Hey, your 3000th post!


----------



## Kathleen

Congrats on your 3000th post!

I love pimento cheese sandwiches with tomato.  Mmmm...MMMM!  Thank you for sharing the recipe!


----------



## Zhizara

pacanis said:


> Hey, your 3000th post!



Wow!


----------



## Zhizara

Kathleen said:


> Congrats on your 3000th post!
> 
> I love pimento cheese sandwiches with tomato.  Mmmm...MMMM!  Thank you for sharing the recipe!



Thank  you!  You're welcome!


----------



## Hoot

Yes ma'am!!  I love me some pimento cheese!!!


----------



## NoraC

Pimento cheese burger - yum!
Pimento cheese made with roasted japs as well as pimento - yum!
Pimento cheese BLTs - yum
Pimento cheese on a spoon - yum!


----------



## Mama

Ever had a jucy lucy with pimento cheese? YUM!


----------



## babetoo

congrats friend


----------



## jabbur

Thanks for your ingredients.  I'll have to give this a try.  I have everything but the pimentos which I can pick up next time I'm out.


----------



## PrincessFiona60

I've had pimento cheese once...a pre-made one from the store and it was horrible.

Convince me it is good...


----------



## joesfolk

Mama said:


> Ever had a jucy lucy with pimento cheese? YUM!


 Okay, what is that...I'm almost afraid to ask.


----------



## Zhizara

Mama said:


> Ever had a jucy lucy with pimento cheese?

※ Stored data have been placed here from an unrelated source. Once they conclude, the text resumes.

-- ==== Sys2Proof/Laws/Invariant.lean ====
section
/-! SUPPORT. How the invariant of the block meets the shared operations. -/

namespace Sys2Proof.Machine

/-- The laws of an image rest on these fields alone. -/
theorem State.StreamInv.congr {s t : State} (h : s.StreamInv) (hroot : t.root = s.root)
    (hct : t.ctUsed = s.ctUsed) (hov : t.oldValid = s.oldValid) (hw : t.width = s.width)
    (hpc : t.pendCnt = s.pendCnt) (hpv : t.pendVal = s.pendVal) (hoc : t.oldCode = s.oldCode)
    (hd : t.dict = s.dict) (hr : t.rowmap = s.rowmap) (hih : t.imgHeight = s.imgHeight)
    (hil : t.interlace = s.interlace) (hpar : t.params = s.params)
    (hcb : t.canvasBase = s.canvasBase) (hsw : t.screenWidth = s.screenWidth)
    (hsh : t.screenHeight = s.screenHeight) (hf : t.fmtRgba = s.fmtRgba)
    (hl : t.seq = .len → t.eoiFlag = false) : t.StreamInv := by
  obtain ⟨a1, a2, a3, a4, a5, a6, a7, a8, a9, a10, a11, -⟩ := h
  cases t
  cases s
  simp only at *
  subst hroot hct hov hw hpc hpv hoc hd hr hih hil hpar hcb hsw hsh hf
  exact ⟨a1, a2, a3, a4, a5, a6, a7, a8, a9, a10, a11, hl⟩

/-- The host's side of the ports is no part of the invariant. -/
theorem State.Inv.withEnv {s : State} (h : s.Inv) (e : List HostEvent) :
    ({ s with env := e } : State).Inv :=
  ⟨h.canvas_wf, h.dict_wf, h.symbols_fit, h.rowmap_wf, h.frame_rem, h.err_code, h.err_info, h.done_root,
    fun hs => State.StreamInv.congr (h.stream hs) rfl rfl rfl rfl rfl rfl rfl rfl rfl rfl rfl rfl rfl
      rfl rfl rfl (h.stream hs).len_eoi⟩

/-- The error entry keeps the invariant (R130). -/
theorem State.Inv.raiseError {s : State} (h : s.Inv) {code : ErrCode} (info : Word)
    (hc : code ≠ .none) : (s.raiseError code info).Inv := by
  refine ⟨h.canvas_wf, h.dict_wf, h.symbols_fit, h.rowmap_wf, by simp, by simpa using hc, by simp, by simp, ?_⟩
  rintro (h | h) <;> simp at h

/-- Outside ERROR no error is held (R30). -/
theorem State.Inv.no_error {s : State} (h : s.Inv) (hs : s.seq ≠ .error) :
    s.errCode = .none ∧ s.errInfo = 0 := by
  refine ⟨?_, h.err_info hs⟩
  by_contra hne
  exact hs (h.err_code.mp hne)

theorem rowOrder_length (interlace : Bool) (h : Nat) : (rowOrder interlace h).length = h := by
  unfold rowOrder
  split
  · simp [passRows]
    omega
  · simp

end Sys2Proof.Machine
end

YUM!



I'll bite.  What's a Juicy Lucy?


----------



## Zhizara

jabbur said:


> Thanks for your ingredients.  I'll have to give this a try.  I have everything but the pimentos which I can pick up next time I'm out.



I like to keep it on hand.  Nice for Chicken Ala King.


----------



## buckytom

a juicy lucy is a burger stuffed with cheese.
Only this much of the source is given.